My course work was concentrated in Russian, American, and Vietnamese history, although I spent as much time hanging around a few figures in the Sociology Department. I remember Hilborn as a controversial sort, an odd presence on campus, always dressed in a rumpled dark suit, white shirt, and tie, a guy who walked to and from his Department office and home to save bus fare, his briefcase swinging by his side. I have an image of him unwrapping his brown-bag lunches, eating at his desk in his corner office. Pennies saved were obviously dollars earned, as Hilborn’s worth at the end of his life confirmed. Known in London as a defender of South African apartheid who saw capitalist advancement of the privileged white minority as the salvation of the black masses, deploring the “terrorism” of those battling a racist political order with violent direct action, Hilborn offended left students with his op-ed pieces in the London Free Press. He was denounced as a racist.

In my last year at Western, I attempted to enrol in one of Hilborn’s classes. Because of my truncated undergraduate experience, I lacked the prerequisites that would have given me unconditional entry into specific upper level courses. A number of professors were willing to waive such restrictions for students who petitioned them personally, and showed a level of perseverance and interest in the material to be studied. Western’s announcement of the Hilborn legacy places an accent on his love of history and UWO’s students, but I didn’t really feel the love in my personal dealings with Hilborn. To be sure, my purpose in trying to get into his class was to challenge him and his ideas, and he may have sensed this. In any case, I was refused admission. My meeting with Hilborn was certainly uncomfortable, and I had trouble figuring out whether his motivation in squashing my attempt to take his class was entirely rulebound and mechanical, or if there were, indeed, political issues at stake in which he had me pegged as a problem best avoided. At his best, I found Hilborn just plain uncomfortable among people.

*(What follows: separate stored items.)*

/-- R417 to R421: a work list of another epoch is discarded and counted in STALE, and one that finds no mailbox waits; a write to the mailbox registers is taken, GRP_MBOX0 restarts the record count and both clear MBERR; GRP_DONE of the current epoch becomes a completion message to the lead, which accepts it for its step and slot only under its own epoch; the last one of a step ends it, with its entry for the host, once the mailbox has taken the step-done record. Readings and choices of the model that it rests on: log 89, 97, 98. -/
def Obligations.WorkListsAndCompletions : Prop :=
  ∀ (s : State),
    let g := s.pkg.grp
    (∀ w : WorkList, g.role ≠ 0 → g.st ≠ .orphan →
      (w.epoch ≠ s.pkg.epoch → exec (.workListReceive w) s = .next (s.modGrp (fun g => { g with stale := satAdd g.stale 1 }))) ∧
      (w.epoch = s.pkg.epoch → NoMail s → g.heldWork.length < 64 →
        exec (.workListReceive w) s = .next ((s.jobSeen w.job).modGrp (fun g => { g with heldWork := g.heldWork ++ [w] }))) ∧
      (w.epoch = s.pkg.epoch → ∀ d, s.mailDie = some d → bit (s.die d).mbox1 13 = true → s.mailValid d = true → g.heldWork = [] → s.ecc = [] → s.mem.wf = true →
        Quiet s (coreOfPkg (fldN (s.die d).mbox1 0 7)) (Fin.ofNat 64 (fldN (s.die d).mbox1 7 6)) →
        ∃ u, exec (.workListReceive w) s = .next u ∧ u.pkg.grp.heldWork = [] ∧ (u.die d).sent = (s.die d).sent + 1 ∧
          u.mem.read (fldN (s.die d).mbox0 0 48 + 64 * ((s.die d).sent.toNat % 2 ^ fldN (s.die d).mbox0 48 4)) 64 =
            leBytes 4 w.epoch.toNat ++ leBytes 1 0 ++ leBytes 1 0 ++ leBytes 2 w.slot.toNat ++ leBytes 4 w.step.toNat ++ leBytes 4 w.first.toNat ++
              leBytes 4 w.items.toNat ++ leBytes 2 w.mapId.toNat ++ leBytes 2 w.pr.toNat ++ leBytes 2 w.pc.toNat ++ leBytes 6 0 ++ (w.arg ++ zeros 32).take 32 ∧
          u.sem (coreOfPkg (fldN (s.die d).mbox1 0 7)) (Fin.ofNat 64 (fldN (s.die d).mbox1 7 6)) =
            s.sem (coreOfPkg (fldN (s.die d).mbox1 0 7)) (Fin.ofNat 64 (fldN (s.die d).mbox1 7 6)) + 1)) ∧
    (∀ (f : Fin 9) (d : Fin 8) (v : Word), s.hasDie d = true → s.arrives (.host f) = true → s.reaches (.host f) d = true → (s.die d).resetting = false →
      (∀ n, s.dieOwner d = some n → s.taskOf n = none) → g.heldWork = [] → (∀ j, g.job = some j → j.accepted.length ≠ j.slots) →
      (∃ u, exec (.mailboxWrite f d false v) s = .next u ∧ (u.die d).mbox0.toNat = v.toNat % 2 ^ 52 ∧ (u.die d).sent = 0 ∧ (u.die d).mbox1.getLsbD 14 = false) ∧
      (∃ u, exec (.mailboxWrite f d true v) s = .next u ∧ (u.die d).mbox1.toNat = v.toNat % 2 ^ 14 ∧ (u.die d).mbox0 = (s.die d).mbox0)) ∧
    (∀ (f : Fin 9) (d : Fin 8) (v : Word), s.hasDie d = true → s.arrives (.host f) = true → s.reaches (.host f) d = true → (s.die d).resetting = false →
      (s.die d).done = [] → g.role = 1 → g.st ≠ .orphan → ∃ u, exec (.grpDoneWrite f d v) s = .next u ∧ u.mem = s.mem ∧
        (v.toNat % 2 ^ 32 = s.pkg.epoch.toNat →
          (.group g.lead (.done s.pkg.epoch (BitVec.ofNat 16 (v.toNat / 2 ^ 32)) (BitVec.ofNat 16 (v.toNat / 2 ^ 48))) :: s.outbox) <:+ u.outbox) ∧
        (v.toNat % 2 ^ 32 ≠ s.pkg.epoch.toNat → u.outbox = s.outbox)) ∧
    (∀ (src : BitVec 12) (epoch : BitVec 32) (slot : Fin 64) (step : BitVec 16) (j : Job), g.role = 2 → s.isWorker src = true → g.job = some j →
      (epoch ≠ s.pkg.epoch → exec (.completionAccept src epoch slot step) s = .next (s.modGrp (fun g => { g with stale := satAdd g.stale 1 }))) ∧
      (epoch = s.pkg.epoch → step.toNat = j.step % 2 ^ 16 → slot.val < j.slots → slot.val ∉ j.accepted → j.accepted.length + 1 ≠ j.slots →
        exec (.completionAccept src epoch slot step) s = .next (s.modGrp (fun g => { g with job := some { j with accepted := slot.val :: j.accepted } }))) ∧
      (epoch = s.pkg.epoch → slot.val ∈ j.accepted → exec (.completionAccept src epoch slot step) s = .next s) ∧
      (epoch = s.pkg.epoch → step.toNat = j.step % 2 ^ 16 → slot.val < j.slots → slot.val ∉ j.accepted → j.accepted.length + 1 = j.slots →
        (NoMail s → exec (.completionAccept src epoch slot step) s = .next (s.modGrp (fun g => { g with job := some { j with accepted := slot.val :: j.accepted } }))) ∧
        (∀ d, s.mailDie = some d → bit (s.die d).mbox1 13 = true → s.mailValid d = true → ∃ u e rest, exec (.completionAccept src epoch slot step) s = .next u ∧
          (u.fn j.fn).held = (s.fn j.fn).held ++ e :: rest ∧ e.kind = 2 ∧ e.cid = 0xFFFF ∧ e.detail = BitVec.ofNat 32 j.step ∧
          (j.step + 1 < j.steps → u.pkg.grp.job = some { j with step := j.step + 1, accepted := [] }) ∧ (j.steps ≤ j.step + 1 → u.pkg.grp.job = none))))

The Canadian Party of Labour (CPL) and other left-wing students formed a UWO Committee to Fight Racism, demanding that Hilborn be fired. It was a small bunch. Activists that led the way, to the best of my undoubtedly faulty memory, were Dave Hanna and Laura Hollingsworth, the latter a graduate student in the Sociology Department. If this was a motley crew, with some PhD candidates in the hard sciences rubbing shoulders with humanities undergraduates, the History Department had virtually no student involvement in what passed for Western’s miniscule left-wing milieu. All political campaigns of this kind at Western marched into a stiff headwind of political apathy. Students, in my judgement, were far more interested in the Mustangs (the UWO football team) than in mobilization. There was a lot more liking of Dr. Strangelove than there was affinity for flower power, let alone much evidence of a love of Lenin. In this sense, it is not surprising that Hilborn’s classes of the 1960s and 1970s (and perhaps beyond) were popular: he confirmed the prejudices of a student body that seemed largely captive of the hegemonic Cold War ideology of the times.

I cannot remember, through the fog of fifty years, what role I played in the Committee to Fight Racism, although I seem to recall being at meetings. I may be confusing these with gatherings of another left body at Western, organized to protest the Vietnam War, and named the Anti-Imperialist Front. It was founded by Bill Cecil-Smith, the son of a Mackenzie-Papineau Battalion leader, the Canadian contingent that fought against Franco in the Spanish Civil War.

At one of these gatherings, I denounced faculty involvement in student protest activity, rising from the floor righteously to tell two well-meaning and decent Sociology professors – Jim Rinehart and James Geschwender – that we didn’t need their guidance or advice on how to conduct our struggles. My good friend and long-time supporter, the wry, cigar-smoking teacher of “social stratification” and later author of The Tyranny of Work (1975), Jim Rinehart, never let me forget that performance.

Hilborn became the target of student protests, deservedly so I thought at the time, and I continue to believe today. I was part of calling for his dismissal. But years later, I have come to a slightly different position.

This, to me, is a central issue raised by criticisms of scholarships at Western bearing Hilborn’s name. The suggestion is that when university departments dispense money with a name commemorated, writing the history of that name is how best to address the wrongs that may be associated with it. I don’t necessarily disagree, yet I doubt this call to write the past, however laudatory, addresses everything that needs to be thought through. To begin with, understandings of what constitutes addressing the history of Hilborn differ markedly, and this will always be the case. How history is conceptualized and contextualized, researched, and written, will always be contested terrain. This conflictual reality means that coming to grips with what happened in that history is not only about facts, but also about considerations of what was done, what could have been done, and even what should have been done, along with what this all might tell us about the present. My thoughts, retrospectively, turn on what some of us did and tried to achieve in our opposition to Hilborn.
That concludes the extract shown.